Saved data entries

----------------------------------------

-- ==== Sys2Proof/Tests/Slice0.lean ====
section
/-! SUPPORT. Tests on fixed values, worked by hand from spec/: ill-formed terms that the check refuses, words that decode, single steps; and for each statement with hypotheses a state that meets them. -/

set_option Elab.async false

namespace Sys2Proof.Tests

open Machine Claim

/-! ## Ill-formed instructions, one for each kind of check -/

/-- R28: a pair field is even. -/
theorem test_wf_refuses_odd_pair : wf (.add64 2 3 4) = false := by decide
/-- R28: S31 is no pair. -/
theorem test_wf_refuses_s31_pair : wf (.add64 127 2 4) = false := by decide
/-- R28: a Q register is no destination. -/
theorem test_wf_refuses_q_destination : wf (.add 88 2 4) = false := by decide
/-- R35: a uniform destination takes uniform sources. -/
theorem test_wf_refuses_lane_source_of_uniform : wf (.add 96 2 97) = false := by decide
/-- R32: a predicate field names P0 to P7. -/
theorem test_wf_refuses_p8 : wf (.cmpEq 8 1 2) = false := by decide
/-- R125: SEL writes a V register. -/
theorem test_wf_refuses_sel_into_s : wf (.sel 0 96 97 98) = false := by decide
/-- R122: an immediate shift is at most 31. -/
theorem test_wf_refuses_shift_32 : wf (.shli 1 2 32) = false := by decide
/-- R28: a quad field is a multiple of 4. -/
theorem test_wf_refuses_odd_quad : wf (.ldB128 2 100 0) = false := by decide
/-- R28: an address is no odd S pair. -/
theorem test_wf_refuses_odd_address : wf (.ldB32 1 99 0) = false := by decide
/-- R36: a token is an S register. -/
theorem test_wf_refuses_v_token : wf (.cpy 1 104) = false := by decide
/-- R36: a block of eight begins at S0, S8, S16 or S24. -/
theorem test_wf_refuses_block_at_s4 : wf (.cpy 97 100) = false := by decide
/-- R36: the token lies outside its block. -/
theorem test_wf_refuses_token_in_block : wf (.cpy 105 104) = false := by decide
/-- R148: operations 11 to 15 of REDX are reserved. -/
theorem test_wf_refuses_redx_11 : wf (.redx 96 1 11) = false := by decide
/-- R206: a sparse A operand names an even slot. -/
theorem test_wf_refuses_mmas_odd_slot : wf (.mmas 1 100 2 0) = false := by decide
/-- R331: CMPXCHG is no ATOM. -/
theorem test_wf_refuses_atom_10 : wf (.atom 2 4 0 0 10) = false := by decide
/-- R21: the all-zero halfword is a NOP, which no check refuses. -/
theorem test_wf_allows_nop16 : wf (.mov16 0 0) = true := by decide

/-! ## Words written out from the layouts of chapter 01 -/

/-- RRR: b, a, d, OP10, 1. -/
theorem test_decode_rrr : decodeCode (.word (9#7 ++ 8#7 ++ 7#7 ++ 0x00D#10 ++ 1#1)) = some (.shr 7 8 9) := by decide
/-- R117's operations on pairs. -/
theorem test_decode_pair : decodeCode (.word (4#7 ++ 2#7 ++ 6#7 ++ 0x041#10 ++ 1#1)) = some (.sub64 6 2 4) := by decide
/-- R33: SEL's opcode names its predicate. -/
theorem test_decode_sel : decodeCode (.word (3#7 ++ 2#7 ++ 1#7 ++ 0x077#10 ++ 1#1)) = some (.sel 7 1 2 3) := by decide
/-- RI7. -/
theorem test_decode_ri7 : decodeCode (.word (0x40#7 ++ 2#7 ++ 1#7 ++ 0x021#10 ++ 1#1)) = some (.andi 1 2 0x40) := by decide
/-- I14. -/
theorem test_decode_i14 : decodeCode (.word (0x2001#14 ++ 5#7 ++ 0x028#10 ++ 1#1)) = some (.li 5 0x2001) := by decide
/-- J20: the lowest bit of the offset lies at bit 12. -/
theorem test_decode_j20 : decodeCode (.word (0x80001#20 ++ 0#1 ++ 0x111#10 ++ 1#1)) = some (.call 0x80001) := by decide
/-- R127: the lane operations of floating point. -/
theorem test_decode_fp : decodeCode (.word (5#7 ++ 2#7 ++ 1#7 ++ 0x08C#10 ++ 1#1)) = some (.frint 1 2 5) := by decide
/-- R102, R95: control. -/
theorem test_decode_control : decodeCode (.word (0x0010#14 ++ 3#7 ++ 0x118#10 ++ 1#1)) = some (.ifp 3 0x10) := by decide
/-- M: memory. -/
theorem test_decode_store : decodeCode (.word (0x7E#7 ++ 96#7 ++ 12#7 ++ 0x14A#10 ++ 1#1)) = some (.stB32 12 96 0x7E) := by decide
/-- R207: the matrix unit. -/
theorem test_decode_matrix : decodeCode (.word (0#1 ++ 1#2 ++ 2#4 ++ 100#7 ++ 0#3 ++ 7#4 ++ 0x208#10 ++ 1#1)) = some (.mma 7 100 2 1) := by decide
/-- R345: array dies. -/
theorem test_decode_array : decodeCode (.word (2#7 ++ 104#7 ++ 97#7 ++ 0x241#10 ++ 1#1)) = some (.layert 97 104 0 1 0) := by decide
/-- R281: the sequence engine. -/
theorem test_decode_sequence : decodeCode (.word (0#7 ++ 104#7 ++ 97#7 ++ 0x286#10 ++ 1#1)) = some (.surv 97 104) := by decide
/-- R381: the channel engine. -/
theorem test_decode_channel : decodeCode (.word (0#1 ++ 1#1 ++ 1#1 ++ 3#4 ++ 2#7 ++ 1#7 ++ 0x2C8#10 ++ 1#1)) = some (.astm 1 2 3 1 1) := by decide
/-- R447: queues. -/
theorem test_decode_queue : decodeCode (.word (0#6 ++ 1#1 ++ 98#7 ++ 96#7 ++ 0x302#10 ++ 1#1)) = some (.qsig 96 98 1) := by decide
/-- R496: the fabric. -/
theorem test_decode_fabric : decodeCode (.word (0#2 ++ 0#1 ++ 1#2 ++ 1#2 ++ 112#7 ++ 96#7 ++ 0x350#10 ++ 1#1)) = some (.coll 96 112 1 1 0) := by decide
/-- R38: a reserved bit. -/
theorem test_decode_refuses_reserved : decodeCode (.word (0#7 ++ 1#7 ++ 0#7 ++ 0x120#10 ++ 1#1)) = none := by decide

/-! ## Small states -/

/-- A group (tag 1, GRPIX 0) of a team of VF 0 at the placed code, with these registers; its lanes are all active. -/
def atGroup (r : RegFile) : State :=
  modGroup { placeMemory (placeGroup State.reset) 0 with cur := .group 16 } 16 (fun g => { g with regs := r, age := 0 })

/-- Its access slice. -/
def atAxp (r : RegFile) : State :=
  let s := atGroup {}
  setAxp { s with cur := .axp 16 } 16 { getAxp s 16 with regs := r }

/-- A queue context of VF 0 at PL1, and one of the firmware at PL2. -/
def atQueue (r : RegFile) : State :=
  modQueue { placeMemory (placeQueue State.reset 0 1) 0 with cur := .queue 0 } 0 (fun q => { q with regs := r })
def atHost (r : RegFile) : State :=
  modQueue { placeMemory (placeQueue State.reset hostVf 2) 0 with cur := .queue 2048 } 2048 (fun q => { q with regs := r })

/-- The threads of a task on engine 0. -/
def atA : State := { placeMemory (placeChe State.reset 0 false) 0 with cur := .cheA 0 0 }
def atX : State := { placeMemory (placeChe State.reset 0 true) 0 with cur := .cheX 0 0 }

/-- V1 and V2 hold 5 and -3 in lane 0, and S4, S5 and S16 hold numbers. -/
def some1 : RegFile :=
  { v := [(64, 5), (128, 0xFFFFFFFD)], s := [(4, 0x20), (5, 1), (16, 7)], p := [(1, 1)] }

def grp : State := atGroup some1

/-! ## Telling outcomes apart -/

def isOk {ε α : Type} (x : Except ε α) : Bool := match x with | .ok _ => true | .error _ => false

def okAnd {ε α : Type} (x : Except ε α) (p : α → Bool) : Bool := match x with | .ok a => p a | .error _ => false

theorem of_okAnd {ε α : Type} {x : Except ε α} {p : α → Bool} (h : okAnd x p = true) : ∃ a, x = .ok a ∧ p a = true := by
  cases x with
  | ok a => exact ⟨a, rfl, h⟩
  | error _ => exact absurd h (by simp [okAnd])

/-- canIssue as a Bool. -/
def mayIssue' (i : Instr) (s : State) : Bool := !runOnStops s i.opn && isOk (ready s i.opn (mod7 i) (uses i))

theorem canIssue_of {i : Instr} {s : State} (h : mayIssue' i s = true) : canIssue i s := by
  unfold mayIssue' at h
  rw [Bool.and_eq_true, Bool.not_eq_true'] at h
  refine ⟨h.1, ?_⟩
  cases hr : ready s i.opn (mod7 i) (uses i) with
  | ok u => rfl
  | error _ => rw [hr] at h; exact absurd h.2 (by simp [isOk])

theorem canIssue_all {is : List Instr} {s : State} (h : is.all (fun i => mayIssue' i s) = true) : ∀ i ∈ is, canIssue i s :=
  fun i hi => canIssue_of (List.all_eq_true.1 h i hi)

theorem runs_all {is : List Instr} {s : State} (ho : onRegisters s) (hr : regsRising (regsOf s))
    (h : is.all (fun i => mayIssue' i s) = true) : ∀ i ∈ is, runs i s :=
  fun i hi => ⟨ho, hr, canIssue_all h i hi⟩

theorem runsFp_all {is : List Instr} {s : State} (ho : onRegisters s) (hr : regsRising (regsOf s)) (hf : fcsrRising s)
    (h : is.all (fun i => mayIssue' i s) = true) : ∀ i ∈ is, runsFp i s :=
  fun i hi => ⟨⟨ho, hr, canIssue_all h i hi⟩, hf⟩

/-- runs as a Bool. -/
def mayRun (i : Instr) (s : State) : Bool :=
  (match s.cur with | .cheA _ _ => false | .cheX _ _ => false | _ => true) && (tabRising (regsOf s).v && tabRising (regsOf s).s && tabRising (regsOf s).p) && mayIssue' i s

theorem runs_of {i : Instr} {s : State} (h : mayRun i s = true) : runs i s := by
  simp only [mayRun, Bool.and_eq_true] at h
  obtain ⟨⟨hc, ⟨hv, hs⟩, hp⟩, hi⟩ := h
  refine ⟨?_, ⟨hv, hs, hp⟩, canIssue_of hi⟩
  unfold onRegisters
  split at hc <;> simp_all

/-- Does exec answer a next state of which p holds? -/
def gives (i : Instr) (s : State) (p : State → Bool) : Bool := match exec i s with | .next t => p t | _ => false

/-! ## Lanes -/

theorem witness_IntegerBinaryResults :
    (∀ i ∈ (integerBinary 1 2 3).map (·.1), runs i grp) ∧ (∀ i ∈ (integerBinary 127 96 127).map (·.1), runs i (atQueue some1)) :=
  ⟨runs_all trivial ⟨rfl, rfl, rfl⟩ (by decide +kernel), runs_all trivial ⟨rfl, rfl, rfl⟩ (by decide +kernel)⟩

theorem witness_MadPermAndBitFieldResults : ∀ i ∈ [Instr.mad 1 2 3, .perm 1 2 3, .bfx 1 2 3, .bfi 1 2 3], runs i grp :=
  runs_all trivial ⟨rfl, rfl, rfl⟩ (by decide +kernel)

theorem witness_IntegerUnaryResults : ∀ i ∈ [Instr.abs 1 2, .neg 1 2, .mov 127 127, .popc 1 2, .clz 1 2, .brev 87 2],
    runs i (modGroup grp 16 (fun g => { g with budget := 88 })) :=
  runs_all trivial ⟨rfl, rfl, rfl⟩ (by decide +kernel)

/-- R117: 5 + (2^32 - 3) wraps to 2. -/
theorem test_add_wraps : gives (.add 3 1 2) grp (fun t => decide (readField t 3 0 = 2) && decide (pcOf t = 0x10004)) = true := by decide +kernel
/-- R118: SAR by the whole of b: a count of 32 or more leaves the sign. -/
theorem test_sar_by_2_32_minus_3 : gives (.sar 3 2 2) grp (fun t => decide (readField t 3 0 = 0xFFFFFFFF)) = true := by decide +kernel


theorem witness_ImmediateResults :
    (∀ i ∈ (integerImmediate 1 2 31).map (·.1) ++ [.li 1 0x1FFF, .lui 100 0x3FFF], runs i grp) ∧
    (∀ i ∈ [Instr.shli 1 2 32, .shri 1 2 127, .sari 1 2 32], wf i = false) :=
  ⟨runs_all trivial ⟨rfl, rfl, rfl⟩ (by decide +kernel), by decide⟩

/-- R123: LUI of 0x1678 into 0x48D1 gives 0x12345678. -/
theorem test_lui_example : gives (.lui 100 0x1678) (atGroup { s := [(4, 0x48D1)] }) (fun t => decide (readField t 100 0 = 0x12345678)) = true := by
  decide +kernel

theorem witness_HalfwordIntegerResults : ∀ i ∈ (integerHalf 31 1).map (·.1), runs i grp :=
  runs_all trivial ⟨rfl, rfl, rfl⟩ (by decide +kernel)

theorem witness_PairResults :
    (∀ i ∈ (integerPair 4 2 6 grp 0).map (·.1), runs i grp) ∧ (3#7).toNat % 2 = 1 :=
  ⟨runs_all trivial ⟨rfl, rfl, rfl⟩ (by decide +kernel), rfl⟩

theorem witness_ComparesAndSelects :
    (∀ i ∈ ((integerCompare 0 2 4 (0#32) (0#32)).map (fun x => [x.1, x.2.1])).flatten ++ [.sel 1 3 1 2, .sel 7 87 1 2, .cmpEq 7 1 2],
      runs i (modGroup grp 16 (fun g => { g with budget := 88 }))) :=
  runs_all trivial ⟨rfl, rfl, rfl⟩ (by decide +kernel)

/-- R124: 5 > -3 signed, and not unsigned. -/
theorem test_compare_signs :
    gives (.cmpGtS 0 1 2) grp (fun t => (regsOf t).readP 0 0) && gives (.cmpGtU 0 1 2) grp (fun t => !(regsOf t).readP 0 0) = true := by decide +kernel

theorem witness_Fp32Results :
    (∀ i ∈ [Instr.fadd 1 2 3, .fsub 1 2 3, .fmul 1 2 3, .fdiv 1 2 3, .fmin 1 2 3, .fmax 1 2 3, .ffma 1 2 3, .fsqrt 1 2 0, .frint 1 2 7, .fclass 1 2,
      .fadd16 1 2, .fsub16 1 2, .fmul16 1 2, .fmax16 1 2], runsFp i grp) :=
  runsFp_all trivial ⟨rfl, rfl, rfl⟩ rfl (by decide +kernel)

----------------------------------------

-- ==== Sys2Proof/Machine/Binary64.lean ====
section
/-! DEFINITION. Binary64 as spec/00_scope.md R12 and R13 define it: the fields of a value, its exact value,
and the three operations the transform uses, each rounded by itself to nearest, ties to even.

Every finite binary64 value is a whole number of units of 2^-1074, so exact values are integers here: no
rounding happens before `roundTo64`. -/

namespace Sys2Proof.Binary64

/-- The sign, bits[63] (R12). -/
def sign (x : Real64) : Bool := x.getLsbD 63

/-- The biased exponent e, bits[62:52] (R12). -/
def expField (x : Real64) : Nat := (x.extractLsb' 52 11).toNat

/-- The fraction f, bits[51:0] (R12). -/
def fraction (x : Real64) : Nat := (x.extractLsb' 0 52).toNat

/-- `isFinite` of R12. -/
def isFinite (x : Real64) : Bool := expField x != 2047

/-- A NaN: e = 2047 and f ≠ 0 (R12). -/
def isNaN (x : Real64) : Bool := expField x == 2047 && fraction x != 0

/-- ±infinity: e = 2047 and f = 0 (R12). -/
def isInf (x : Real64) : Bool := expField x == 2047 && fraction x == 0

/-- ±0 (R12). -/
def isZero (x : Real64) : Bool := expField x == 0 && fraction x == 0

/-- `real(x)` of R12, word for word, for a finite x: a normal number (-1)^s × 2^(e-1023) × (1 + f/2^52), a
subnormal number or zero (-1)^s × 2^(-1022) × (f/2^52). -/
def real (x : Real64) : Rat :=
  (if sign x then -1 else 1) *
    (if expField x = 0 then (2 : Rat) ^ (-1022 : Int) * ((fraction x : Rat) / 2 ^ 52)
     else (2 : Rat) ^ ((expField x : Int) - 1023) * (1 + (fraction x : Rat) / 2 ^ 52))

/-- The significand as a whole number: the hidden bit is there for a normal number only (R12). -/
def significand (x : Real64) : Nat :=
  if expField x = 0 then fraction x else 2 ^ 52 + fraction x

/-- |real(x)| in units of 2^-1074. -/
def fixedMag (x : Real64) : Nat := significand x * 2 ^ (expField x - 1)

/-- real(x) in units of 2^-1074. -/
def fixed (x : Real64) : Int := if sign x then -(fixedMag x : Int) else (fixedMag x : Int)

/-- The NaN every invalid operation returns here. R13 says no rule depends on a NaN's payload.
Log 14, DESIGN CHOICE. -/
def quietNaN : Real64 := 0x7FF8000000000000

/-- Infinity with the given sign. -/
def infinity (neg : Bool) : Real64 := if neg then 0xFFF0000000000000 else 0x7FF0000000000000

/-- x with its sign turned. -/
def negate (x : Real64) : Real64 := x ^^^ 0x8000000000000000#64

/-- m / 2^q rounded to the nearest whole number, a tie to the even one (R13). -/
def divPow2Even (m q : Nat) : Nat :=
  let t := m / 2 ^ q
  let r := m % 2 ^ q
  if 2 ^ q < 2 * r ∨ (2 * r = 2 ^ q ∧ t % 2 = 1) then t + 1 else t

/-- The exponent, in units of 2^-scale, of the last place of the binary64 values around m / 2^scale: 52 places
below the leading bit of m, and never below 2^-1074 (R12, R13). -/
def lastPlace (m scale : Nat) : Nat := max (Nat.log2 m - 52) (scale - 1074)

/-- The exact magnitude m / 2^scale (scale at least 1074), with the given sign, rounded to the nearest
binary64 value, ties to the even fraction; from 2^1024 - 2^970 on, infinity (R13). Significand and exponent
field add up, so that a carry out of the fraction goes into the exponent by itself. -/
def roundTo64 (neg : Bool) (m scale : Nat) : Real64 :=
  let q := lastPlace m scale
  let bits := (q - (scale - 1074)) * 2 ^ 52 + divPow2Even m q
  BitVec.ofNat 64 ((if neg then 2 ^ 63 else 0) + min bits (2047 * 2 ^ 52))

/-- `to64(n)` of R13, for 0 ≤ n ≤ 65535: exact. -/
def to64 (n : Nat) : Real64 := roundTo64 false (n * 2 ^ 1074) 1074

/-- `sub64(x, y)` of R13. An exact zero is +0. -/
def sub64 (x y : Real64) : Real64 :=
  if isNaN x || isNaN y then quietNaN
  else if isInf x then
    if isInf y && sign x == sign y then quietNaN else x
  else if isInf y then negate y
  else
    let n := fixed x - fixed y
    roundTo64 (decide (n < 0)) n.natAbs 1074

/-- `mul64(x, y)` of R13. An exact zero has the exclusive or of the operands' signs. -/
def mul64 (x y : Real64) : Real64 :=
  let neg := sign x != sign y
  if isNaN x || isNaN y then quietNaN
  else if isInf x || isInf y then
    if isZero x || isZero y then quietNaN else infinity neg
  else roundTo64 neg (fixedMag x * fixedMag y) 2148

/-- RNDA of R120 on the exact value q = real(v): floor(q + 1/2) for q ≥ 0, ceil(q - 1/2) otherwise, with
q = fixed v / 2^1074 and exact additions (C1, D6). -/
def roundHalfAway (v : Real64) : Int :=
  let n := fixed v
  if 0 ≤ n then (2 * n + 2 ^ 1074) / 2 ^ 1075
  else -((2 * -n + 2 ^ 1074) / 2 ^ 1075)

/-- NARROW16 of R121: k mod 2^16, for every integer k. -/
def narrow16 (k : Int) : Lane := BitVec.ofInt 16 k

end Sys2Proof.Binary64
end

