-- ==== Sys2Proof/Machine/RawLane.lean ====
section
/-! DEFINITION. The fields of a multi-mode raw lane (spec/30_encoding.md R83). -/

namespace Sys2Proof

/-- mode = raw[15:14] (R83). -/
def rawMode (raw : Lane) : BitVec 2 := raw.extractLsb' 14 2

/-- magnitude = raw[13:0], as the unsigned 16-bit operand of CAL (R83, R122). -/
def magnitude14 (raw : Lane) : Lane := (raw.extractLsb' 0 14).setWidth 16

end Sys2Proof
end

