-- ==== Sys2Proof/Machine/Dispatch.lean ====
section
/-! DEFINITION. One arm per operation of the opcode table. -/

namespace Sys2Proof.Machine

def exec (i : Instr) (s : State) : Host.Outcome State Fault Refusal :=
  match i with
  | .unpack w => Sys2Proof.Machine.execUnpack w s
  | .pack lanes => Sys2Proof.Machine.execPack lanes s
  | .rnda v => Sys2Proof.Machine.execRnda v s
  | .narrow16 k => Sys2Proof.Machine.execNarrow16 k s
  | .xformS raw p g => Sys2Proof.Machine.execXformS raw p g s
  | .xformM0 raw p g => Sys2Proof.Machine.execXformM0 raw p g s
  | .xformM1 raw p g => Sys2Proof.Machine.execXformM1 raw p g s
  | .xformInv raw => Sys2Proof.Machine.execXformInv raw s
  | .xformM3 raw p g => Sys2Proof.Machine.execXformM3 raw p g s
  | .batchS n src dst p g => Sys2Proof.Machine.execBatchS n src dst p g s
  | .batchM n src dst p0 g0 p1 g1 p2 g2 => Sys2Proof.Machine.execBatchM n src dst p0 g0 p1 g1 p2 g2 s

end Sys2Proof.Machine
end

----------------------------------------

Count the lines in the data where "toNat" occurs. Report the number only.

3